Take from the material every line that contains the word "bounce".

** Opening EXTRACTED INFORMATION block **

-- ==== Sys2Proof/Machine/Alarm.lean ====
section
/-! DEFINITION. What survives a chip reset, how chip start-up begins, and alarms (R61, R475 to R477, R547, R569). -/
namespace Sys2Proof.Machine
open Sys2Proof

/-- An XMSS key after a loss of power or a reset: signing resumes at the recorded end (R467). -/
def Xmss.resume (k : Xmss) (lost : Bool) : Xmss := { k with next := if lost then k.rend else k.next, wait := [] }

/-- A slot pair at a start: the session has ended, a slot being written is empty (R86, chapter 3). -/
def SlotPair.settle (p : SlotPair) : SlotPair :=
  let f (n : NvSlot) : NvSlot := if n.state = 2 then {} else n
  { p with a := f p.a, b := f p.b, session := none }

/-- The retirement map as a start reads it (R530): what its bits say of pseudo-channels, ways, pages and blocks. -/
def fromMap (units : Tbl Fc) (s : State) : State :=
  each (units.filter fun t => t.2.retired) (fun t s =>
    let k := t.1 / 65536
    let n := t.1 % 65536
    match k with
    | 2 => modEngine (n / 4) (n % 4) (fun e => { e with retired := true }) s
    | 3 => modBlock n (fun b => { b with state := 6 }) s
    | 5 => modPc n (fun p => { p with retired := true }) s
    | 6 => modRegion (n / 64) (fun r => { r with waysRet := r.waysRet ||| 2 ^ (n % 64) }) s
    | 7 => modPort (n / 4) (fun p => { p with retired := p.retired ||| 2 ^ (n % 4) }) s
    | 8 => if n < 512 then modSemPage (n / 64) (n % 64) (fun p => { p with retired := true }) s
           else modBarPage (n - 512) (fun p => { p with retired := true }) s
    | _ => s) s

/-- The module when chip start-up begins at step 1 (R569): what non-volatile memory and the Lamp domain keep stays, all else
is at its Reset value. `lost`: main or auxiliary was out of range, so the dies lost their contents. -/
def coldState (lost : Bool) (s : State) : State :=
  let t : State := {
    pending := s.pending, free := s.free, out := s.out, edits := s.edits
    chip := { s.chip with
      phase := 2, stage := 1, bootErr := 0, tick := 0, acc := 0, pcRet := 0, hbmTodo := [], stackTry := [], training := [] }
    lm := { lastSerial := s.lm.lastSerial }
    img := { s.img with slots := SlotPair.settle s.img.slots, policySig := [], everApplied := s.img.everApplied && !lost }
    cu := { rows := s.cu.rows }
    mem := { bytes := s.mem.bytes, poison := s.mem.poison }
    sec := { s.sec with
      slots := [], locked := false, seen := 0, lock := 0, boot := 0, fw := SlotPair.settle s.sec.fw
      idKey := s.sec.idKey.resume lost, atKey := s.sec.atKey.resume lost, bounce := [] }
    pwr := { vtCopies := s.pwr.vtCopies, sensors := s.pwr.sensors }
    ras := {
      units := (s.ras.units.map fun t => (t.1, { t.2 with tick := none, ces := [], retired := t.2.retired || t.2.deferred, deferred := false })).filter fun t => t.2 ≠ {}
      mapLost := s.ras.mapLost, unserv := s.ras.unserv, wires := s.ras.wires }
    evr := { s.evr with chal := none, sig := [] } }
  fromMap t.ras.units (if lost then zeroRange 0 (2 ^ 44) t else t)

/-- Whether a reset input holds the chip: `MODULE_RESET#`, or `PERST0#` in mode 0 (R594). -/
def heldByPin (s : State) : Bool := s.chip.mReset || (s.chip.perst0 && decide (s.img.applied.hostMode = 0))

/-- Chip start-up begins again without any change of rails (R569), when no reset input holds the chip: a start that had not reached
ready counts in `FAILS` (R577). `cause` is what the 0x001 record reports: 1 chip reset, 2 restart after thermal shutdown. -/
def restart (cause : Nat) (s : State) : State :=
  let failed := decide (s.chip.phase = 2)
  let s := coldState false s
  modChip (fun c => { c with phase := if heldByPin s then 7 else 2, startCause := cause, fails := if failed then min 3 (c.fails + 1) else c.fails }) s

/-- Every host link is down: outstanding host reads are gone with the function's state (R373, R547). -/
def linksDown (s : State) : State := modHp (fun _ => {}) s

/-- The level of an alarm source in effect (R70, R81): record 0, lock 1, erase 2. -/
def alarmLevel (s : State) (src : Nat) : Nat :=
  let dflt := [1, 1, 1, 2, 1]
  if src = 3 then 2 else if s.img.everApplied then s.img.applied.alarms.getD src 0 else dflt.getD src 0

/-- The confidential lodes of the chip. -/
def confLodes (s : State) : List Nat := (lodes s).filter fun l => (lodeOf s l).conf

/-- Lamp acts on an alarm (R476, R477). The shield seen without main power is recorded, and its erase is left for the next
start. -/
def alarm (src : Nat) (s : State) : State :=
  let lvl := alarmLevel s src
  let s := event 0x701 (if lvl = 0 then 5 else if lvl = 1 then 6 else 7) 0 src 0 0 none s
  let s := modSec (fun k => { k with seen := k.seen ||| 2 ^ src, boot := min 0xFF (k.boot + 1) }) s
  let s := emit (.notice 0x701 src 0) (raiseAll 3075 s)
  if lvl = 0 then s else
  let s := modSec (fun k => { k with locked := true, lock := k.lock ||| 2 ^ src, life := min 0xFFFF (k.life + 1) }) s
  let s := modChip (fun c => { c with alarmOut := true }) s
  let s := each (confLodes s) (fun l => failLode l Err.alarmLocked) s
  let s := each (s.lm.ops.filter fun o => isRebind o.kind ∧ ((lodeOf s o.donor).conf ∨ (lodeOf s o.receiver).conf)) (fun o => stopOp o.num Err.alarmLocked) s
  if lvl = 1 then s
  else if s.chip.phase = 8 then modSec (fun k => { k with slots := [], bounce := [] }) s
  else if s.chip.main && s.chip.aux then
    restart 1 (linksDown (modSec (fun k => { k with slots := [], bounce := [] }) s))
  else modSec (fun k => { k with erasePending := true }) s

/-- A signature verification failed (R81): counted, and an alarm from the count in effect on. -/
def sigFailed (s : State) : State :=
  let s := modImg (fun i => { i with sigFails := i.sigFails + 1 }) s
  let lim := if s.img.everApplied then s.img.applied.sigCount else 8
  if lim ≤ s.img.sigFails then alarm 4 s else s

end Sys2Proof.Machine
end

** Closing EXTRACTED INFORMATION block **
** Opening EXTRACTED INFORMATION block **

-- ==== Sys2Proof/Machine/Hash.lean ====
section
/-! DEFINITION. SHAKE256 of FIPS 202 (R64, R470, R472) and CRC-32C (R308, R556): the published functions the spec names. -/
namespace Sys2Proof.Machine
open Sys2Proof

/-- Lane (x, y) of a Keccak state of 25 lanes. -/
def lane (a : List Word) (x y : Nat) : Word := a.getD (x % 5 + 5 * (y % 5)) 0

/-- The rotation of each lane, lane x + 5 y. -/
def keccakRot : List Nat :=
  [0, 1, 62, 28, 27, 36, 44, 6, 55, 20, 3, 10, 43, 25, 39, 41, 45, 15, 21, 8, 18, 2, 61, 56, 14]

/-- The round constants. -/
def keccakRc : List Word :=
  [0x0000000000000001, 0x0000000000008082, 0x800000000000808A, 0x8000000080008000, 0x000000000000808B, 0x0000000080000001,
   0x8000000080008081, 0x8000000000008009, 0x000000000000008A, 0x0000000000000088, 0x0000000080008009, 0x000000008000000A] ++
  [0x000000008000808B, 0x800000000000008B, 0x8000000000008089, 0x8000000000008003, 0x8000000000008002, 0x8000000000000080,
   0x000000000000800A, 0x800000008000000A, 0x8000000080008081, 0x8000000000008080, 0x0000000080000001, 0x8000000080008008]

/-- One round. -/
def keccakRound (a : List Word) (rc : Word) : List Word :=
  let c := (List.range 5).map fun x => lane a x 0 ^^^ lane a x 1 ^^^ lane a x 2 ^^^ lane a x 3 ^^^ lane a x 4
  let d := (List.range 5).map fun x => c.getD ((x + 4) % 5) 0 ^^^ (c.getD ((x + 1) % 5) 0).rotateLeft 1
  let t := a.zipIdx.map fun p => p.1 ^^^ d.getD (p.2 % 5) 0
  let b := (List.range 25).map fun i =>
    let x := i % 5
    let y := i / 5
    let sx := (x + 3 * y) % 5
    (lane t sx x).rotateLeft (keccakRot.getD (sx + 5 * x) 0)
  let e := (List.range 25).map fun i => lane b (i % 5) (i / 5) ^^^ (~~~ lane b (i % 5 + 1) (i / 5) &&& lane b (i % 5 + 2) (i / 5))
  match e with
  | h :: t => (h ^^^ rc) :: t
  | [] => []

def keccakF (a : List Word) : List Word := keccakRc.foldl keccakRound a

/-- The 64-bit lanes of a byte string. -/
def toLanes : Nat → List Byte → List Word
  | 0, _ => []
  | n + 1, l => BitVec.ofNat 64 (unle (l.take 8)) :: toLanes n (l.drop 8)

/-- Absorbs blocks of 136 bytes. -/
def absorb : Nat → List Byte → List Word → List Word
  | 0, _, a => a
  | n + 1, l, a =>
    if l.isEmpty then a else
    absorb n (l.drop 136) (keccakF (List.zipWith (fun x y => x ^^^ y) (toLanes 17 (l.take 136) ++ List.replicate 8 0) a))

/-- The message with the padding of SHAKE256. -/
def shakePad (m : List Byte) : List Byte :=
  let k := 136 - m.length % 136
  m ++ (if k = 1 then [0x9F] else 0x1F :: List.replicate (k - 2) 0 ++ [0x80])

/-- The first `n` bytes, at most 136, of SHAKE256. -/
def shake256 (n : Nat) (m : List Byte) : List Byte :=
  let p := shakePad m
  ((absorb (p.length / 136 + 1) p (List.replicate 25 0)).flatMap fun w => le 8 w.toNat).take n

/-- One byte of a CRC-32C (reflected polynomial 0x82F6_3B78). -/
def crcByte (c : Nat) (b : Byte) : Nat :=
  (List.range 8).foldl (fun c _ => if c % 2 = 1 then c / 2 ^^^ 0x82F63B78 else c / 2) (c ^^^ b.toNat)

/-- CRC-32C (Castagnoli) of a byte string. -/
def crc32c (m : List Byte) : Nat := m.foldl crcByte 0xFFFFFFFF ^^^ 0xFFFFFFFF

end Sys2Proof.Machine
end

** Closing EXTRACTED INFORMATION block **

SOLUTION FOR THIS PROBLEM:
      idKey := s.sec.idKey.resume lost, atKey := s.sec.atKey.resume lost, bounce := [] }
  else if s.chip.phase = 8 then modSec (fun k => { k with slots := [], bounce := [] }) s
    restart 1 (linksDown (modSec (fun k => { k with slots := [], bounce := [] }) s))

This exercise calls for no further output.